(RAW DATA):
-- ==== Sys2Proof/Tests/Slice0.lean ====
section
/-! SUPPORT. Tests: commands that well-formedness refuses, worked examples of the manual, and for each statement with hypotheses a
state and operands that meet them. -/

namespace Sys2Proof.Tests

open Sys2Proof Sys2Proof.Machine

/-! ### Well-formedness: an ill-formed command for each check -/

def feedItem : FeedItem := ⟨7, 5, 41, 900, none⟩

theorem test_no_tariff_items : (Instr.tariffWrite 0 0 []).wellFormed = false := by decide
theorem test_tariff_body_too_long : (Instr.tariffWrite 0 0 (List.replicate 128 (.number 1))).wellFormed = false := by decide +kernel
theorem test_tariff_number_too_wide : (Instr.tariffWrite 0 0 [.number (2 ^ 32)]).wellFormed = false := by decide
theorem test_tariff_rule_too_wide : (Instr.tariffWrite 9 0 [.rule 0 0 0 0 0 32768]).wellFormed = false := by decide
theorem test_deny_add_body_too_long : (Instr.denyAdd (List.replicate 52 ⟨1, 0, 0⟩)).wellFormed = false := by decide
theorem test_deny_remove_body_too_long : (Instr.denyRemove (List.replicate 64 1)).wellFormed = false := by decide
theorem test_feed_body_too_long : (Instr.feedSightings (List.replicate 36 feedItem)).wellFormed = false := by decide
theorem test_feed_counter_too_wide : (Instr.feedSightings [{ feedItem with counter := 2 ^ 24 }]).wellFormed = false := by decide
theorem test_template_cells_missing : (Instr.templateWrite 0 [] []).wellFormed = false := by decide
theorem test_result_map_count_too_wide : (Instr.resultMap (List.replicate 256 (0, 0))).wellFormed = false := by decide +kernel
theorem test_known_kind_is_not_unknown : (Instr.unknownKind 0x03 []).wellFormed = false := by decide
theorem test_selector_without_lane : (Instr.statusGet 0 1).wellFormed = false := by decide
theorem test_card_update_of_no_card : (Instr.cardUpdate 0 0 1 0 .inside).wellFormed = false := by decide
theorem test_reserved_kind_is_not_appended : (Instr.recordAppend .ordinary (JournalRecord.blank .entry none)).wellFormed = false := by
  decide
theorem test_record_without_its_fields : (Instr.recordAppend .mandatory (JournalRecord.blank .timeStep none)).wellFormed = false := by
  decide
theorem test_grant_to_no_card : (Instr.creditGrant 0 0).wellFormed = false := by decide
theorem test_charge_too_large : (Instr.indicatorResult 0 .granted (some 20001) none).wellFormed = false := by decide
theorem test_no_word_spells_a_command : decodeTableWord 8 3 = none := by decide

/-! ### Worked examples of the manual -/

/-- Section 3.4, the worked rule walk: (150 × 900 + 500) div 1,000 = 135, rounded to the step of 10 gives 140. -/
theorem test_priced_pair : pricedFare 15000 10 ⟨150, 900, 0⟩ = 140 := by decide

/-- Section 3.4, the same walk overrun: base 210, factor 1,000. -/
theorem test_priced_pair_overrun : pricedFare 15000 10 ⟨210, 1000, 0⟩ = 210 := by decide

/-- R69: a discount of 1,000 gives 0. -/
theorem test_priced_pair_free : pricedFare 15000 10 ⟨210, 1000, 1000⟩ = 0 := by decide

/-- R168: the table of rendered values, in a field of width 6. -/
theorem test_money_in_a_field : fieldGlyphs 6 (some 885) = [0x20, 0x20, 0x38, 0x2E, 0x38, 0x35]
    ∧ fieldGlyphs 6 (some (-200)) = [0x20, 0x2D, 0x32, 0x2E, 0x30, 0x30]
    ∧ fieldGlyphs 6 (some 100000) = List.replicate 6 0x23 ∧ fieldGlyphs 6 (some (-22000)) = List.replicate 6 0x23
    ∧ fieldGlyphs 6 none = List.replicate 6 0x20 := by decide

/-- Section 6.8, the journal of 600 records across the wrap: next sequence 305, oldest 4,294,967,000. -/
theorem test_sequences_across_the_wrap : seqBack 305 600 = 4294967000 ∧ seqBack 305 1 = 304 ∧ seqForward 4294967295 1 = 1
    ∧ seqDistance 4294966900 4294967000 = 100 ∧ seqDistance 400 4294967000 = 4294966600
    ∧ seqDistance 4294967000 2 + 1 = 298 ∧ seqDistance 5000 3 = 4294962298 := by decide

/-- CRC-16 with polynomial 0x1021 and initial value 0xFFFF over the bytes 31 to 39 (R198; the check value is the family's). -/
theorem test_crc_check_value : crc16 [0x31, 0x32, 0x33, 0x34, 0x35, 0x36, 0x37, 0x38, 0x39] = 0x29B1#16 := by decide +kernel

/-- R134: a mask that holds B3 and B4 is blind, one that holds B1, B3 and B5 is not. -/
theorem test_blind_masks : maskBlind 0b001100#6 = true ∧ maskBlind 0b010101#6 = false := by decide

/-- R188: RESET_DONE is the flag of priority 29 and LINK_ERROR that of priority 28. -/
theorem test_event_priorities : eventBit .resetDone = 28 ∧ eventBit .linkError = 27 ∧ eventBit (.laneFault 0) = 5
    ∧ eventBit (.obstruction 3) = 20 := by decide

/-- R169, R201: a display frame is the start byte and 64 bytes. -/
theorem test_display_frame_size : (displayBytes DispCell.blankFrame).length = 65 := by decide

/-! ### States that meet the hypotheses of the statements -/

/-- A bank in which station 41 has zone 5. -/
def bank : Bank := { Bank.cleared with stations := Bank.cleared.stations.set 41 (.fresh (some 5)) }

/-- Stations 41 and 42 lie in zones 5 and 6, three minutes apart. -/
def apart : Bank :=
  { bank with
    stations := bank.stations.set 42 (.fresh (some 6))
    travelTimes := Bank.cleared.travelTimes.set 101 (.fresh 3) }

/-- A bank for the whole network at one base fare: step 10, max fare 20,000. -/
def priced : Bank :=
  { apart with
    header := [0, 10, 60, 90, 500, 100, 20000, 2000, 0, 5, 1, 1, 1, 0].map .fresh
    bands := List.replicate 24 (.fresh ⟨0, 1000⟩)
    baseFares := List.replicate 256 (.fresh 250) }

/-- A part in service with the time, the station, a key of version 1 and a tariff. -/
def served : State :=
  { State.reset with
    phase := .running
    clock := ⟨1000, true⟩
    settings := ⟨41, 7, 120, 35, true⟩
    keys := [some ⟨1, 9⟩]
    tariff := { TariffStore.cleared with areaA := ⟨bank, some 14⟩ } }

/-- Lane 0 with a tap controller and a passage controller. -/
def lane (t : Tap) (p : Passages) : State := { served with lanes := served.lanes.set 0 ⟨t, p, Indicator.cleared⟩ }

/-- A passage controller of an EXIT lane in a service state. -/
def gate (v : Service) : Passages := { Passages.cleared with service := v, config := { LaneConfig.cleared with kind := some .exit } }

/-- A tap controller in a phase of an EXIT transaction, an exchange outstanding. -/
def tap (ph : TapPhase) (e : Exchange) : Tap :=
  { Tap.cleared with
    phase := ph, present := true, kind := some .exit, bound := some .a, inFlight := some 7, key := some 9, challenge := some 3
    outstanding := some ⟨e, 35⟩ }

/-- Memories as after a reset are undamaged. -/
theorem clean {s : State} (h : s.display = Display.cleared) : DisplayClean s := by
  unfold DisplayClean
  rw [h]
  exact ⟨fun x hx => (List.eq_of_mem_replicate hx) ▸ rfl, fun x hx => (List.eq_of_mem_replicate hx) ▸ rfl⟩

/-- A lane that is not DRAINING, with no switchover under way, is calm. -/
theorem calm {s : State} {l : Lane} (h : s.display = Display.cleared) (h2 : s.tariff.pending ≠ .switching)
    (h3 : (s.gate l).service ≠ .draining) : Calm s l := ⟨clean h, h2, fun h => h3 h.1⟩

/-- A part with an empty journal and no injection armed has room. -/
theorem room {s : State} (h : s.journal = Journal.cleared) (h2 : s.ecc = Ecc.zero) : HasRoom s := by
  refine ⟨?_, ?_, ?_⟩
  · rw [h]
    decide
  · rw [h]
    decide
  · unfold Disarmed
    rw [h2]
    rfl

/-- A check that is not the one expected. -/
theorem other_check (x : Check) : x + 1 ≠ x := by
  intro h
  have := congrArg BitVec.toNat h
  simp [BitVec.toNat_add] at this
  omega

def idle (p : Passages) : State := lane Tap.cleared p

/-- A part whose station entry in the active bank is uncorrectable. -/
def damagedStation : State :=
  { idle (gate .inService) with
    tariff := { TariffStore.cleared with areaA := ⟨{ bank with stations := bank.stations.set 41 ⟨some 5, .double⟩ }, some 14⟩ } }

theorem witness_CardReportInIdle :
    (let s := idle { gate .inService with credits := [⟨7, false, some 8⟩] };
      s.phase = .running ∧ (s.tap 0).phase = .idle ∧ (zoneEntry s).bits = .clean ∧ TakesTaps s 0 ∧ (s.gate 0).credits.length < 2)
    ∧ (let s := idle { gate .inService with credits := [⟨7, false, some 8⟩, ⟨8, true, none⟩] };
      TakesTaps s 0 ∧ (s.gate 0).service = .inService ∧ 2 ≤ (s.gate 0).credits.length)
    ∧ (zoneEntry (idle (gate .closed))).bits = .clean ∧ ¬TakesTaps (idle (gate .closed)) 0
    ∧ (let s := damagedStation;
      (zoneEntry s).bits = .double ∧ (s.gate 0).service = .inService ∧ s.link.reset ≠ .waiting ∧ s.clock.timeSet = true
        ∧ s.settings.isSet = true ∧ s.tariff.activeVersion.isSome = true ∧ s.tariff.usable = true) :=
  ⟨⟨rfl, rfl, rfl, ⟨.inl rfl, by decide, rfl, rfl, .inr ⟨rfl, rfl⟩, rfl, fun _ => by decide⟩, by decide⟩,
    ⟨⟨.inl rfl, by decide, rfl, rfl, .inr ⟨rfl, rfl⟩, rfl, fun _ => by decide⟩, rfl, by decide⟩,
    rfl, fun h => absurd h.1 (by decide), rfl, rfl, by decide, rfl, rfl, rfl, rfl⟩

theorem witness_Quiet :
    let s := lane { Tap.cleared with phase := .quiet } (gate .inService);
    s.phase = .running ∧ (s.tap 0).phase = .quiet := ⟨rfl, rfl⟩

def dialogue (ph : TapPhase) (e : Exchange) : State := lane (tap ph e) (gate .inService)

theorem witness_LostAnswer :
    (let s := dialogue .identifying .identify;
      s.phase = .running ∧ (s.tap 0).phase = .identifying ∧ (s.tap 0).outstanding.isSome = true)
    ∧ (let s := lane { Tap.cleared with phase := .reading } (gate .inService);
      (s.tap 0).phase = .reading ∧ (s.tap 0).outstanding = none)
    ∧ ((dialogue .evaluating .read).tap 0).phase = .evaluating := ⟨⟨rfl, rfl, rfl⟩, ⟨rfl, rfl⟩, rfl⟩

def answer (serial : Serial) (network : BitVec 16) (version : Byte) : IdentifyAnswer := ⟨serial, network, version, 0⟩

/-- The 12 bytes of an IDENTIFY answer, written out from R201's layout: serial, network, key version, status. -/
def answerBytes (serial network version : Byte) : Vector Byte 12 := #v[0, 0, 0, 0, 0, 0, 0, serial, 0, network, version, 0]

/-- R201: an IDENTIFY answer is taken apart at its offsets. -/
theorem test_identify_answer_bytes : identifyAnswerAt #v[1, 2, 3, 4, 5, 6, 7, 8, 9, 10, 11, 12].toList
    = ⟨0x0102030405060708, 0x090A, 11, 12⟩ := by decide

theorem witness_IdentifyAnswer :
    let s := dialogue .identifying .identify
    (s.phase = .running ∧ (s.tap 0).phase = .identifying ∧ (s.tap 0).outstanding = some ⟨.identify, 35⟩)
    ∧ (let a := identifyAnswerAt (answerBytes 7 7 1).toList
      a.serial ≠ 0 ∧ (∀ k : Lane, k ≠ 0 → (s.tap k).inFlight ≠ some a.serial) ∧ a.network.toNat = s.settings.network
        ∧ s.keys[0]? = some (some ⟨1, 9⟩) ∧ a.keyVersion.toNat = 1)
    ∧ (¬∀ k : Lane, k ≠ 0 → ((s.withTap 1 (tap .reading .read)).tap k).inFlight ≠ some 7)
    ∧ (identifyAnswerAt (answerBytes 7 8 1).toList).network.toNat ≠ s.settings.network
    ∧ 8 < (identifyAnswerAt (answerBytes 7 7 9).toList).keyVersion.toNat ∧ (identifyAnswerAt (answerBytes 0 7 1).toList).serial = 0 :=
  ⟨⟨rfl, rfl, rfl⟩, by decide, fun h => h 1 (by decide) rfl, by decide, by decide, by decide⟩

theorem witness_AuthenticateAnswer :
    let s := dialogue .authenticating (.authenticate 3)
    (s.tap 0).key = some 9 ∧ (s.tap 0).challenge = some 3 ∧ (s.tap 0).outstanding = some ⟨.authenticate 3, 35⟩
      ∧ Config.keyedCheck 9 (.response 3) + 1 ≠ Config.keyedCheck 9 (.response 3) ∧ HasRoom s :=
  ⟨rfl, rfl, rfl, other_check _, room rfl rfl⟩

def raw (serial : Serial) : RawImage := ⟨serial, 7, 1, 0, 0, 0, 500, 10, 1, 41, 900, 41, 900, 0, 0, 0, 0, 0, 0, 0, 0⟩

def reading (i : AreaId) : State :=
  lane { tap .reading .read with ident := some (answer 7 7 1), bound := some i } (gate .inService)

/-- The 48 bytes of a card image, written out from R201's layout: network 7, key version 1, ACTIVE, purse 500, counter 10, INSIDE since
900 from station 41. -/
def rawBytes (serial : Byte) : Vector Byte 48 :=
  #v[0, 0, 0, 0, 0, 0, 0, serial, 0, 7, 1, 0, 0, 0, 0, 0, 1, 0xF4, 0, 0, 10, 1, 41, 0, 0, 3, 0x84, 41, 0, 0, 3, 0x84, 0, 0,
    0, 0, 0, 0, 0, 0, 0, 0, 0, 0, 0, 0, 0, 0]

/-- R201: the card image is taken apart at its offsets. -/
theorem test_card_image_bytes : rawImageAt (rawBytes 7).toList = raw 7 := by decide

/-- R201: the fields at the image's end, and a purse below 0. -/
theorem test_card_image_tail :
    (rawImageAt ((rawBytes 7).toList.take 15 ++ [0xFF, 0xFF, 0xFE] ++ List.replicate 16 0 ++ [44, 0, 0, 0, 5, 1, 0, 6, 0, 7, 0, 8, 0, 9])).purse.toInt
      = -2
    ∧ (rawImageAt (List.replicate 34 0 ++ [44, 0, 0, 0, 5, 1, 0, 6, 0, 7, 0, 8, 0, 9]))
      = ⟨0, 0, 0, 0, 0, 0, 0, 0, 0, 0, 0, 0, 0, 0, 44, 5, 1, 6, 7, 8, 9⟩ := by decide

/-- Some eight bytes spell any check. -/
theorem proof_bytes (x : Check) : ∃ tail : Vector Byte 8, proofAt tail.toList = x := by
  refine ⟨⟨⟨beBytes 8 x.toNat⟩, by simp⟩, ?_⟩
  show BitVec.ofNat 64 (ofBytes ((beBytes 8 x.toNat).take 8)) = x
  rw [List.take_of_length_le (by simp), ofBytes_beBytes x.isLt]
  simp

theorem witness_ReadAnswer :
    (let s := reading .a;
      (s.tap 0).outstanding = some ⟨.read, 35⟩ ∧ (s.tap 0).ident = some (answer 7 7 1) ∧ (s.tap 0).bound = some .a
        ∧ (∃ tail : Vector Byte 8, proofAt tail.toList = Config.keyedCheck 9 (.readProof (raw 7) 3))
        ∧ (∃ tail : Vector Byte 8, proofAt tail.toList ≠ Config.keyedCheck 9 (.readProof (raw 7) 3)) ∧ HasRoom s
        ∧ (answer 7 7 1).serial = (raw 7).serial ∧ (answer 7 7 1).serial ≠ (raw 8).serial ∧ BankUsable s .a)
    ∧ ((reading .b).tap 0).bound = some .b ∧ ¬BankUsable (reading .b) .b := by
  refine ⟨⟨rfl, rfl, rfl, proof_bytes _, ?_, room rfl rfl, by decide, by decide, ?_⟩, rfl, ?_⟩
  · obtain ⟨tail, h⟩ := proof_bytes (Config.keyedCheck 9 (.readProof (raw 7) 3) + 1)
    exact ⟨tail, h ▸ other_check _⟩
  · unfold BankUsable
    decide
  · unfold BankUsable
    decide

(TASK TO CARRY OUT): Scan the records above for the string "double", then select every line that holds it.

(EXPECTED ANSWER):
    tariff := { TariffStore.cleared with areaA := ⟨{ bank with stations := bank.stations.set 41 ⟨some 5, .double⟩ }, some 14⟩ } }
      (zoneEntry s).bits = .double ∧ (s.gate 0).service = .inService ∧ s.link.reset ≠ .waiting ∧ s.clock.timeSet = true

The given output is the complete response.